## What the task requires
This exercise requires an exact copy of each line from the one containing "getDelay (x : Nibble)" down to the last line below.
--- Extracted entries Enclosed Below ---
-- ==== Sys2Proof/Syntax.lean ====
section
/-! DEFINITION. The instruction set: the 36 tags of the decoder, its instruction record, and the 35 instructions with their operands (R111, R113, R121). -/

namespace Sys2Proof

/-- The decoder's tag output: the 35 instruction tags and Undefined, in the order of R121. -/
inductive Tag where
  | machineRoutine | clearScreen | ret | jump | call
  | skipIfEqual | skipIfNotEqual | skipIfRegEqual
  | setReg | addImmediate
  | setRegToReg | or | and | xor | addRegToReg | subRegFromReg | shiftRight | subReverse | shiftLeft
  | skipIfRegNotEqual | setIndex | jumpOffset | setRand | draw
  | skipIfKeyDown | skipIfKeyUp
  | getDelay | waitKey | setDelay | setSound | addIndex | fontAddr | bcd | storeRegs | loadRegs
  | undefined
  deriving DecidableEq, Repr

/-- The decoder's output (R113): the tag and all five fields, whatever the tag. Transient, never state (R52). -/
structure InstrRecord where
  tag : Tag
  x   : Nibble
  y   : Nibble
  n   : Nibble
  nn  : Byte
  nnn : Addr12
  deriving DecidableEq, Repr

/-- The 35 instructions with the operands their words carry (R121). The nibble n of `skipIfRegEqual` and
`skipIfRegNotEqual` is the one their handlers ignore (R118, R185, R186); it is kept so that no bit of a word is lost. -/
inductive Instr where
  | machineRoutine (nnn : Addr12)
  | clearScreen
  | ret
  | jump (nnn : Addr12)
  | call (nnn : Addr12)
  | skipIfEqual (x : Nibble) (nn : Byte)
  | skipIfNotEqual (x : Nibble) (nn : Byte)
  | skipIfRegEqual (x y n : Nibble)
  | setReg (x : Nibble) (nn : Byte)
  | addImmediate (x : Nibble) (nn : Byte)
  | setRegToReg (x y : Nibble)
  | or (x y : Nibble)
  | and (x y : Nibble)
  | xor (x y : Nibble)
  | addRegToReg (x y : Nibble)
  | subRegFromReg (x y : Nibble)
  | shiftRight (x y : Nibble)
  | subReverse (x y : Nibble)
  | shiftLeft (x y : Nibble)
  | skipIfRegNotEqual (x y n : Nibble)
  | setIndex (nnn : Addr12)
  | jumpOffset (nnn : Addr12)
  | setRand (x : Nibble) (nn : Byte)
  | draw (x y n : Nibble)
  | skipIfKeyDown (x : Nibble)
  | skipIfKeyUp (x : Nibble)
  | getDelay (x : Nibble)
  | waitKey (x : Nibble)
  | setDelay (x : Nibble)
  | setSound (x : Nibble)
  | addIndex (x : Nibble)
  | fontAddr (x : Nibble)
  | bcd (x : Nibble)
  | storeRegs (x : Nibble)
  | loadRegs (x : Nibble)
  deriving DecidableEq, Repr

/-- The tag of an instruction (R121). -/
def Instr.tag : Instr → Tag
  | .machineRoutine _ => .machineRoutine
  | .clearScreen => .clearScreen
  | .ret => .ret
  | .jump _ => .jump
  | .call _ => .call
  | .skipIfEqual _ _ => .skipIfEqual
  | .skipIfNotEqual _ _ => .skipIfNotEqual
  | .skipIfRegEqual _ _ _ => .skipIfRegEqual
  | .setReg _ _ => .setReg
  | .addImmediate _ _ => .addImmediate
  | .setRegToReg _ _ => .setRegToReg
  | .or _ _ => .or
  | .and _ _ => .and
  | .xor _ _ => .xor
  | .addRegToReg _ _ => .addRegToReg
  | .subRegFromReg _ _ => .subRegFromReg
  | .shiftRight _ _ => .shiftRight
  | .subReverse _ _ => .subReverse
  | .shiftLeft _ _ => .shiftLeft
  | .skipIfRegNotEqual _ _ _ => .skipIfRegNotEqual
  | .setIndex _ => .setIndex
  | .jumpOffset _ => .jumpOffset
  | .setRand _ _ => .setRand
  | .draw _ _ _ => .draw
  | .skipIfKeyDown _ => .skipIfKeyDown
  | .skipIfKeyUp _ => .skipIfKeyUp
  | .getDelay _ => .getDelay
  | .waitKey _ => .waitKey
  | .setDelay _ => .setDelay
  | .setSound _ => .setSound
  | .addIndex _ => .addIndex
  | .fontAddr _ => .fontAddr
  | .bcd _ => .bcd
  | .storeRegs _ => .storeRegs
  | .loadRegs _ => .loadRegs

end Sys2Proof
end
--- End of Enclosed Extracted entries ---
## Solution
  | getDelay (x : Nibble)
  | waitKey (x : Nibble)
  | setDelay (x : Nibble)
  | setSound (x : Nibble)
  | addIndex (x : Nibble)
  | fontAddr (x : Nibble)
  | bcd (x : Nibble)
  | storeRegs (x : Nibble)
  | loadRegs (x : Nibble)
  deriving DecidableEq, Repr

/-- The tag of an instruction (R121). -/
def Instr.tag : Instr → Tag
  | .machineRoutine _ => .machineRoutine
  | .clearScreen => .clearScreen
  | .ret => .ret
  | .jump _ => .jump
  | .call _ => .call
  | .skipIfEqual _ _ => .skipIfEqual
  | .skipIfNotEqual _ _ => .skipIfNotEqual
  | .skipIfRegEqual _ _ _ => .skipIfRegEqual
  | .setReg _ _ => .setReg
  | .addImmediate _ _ => .addImmediate
  | .setRegToReg _ _ => .setRegToReg
  | .or _ _ => .or
  | .and _ _ => .and
  | .xor _ _ => .xor
  | .addRegToReg _ _ => .addRegToReg
  | .subRegFromReg _ _ => .subRegFromReg
  | .shiftRight _ _ => .shiftRight
  | .subReverse _ _ => .subReverse
  | .shiftLeft _ _ => .shiftLeft
  | .skipIfRegNotEqual _ _ _ => .skipIfRegNotEqual
  | .setIndex _ => .setIndex
  | .jumpOffset _ => .jumpOffset
  | .setRand _ _ => .setRand
  | .draw _ _ _ => .draw
  | .skipIfKeyDown _ => .skipIfKeyDown
  | .skipIfKeyUp _ => .skipIfKeyUp
  | .getDelay _ => .getDelay
  | .waitKey _ => .waitKey
  | .setDelay _ => .setDelay
  | .setSound _ => .setSound
  | .addIndex _ => .addIndex
  | .fontAddr _ => .fontAddr
  | .bcd _ => .bcd
  | .storeRegs _ => .storeRegs
  | .loadRegs _ => .loadRegs

end Sys2Proof
end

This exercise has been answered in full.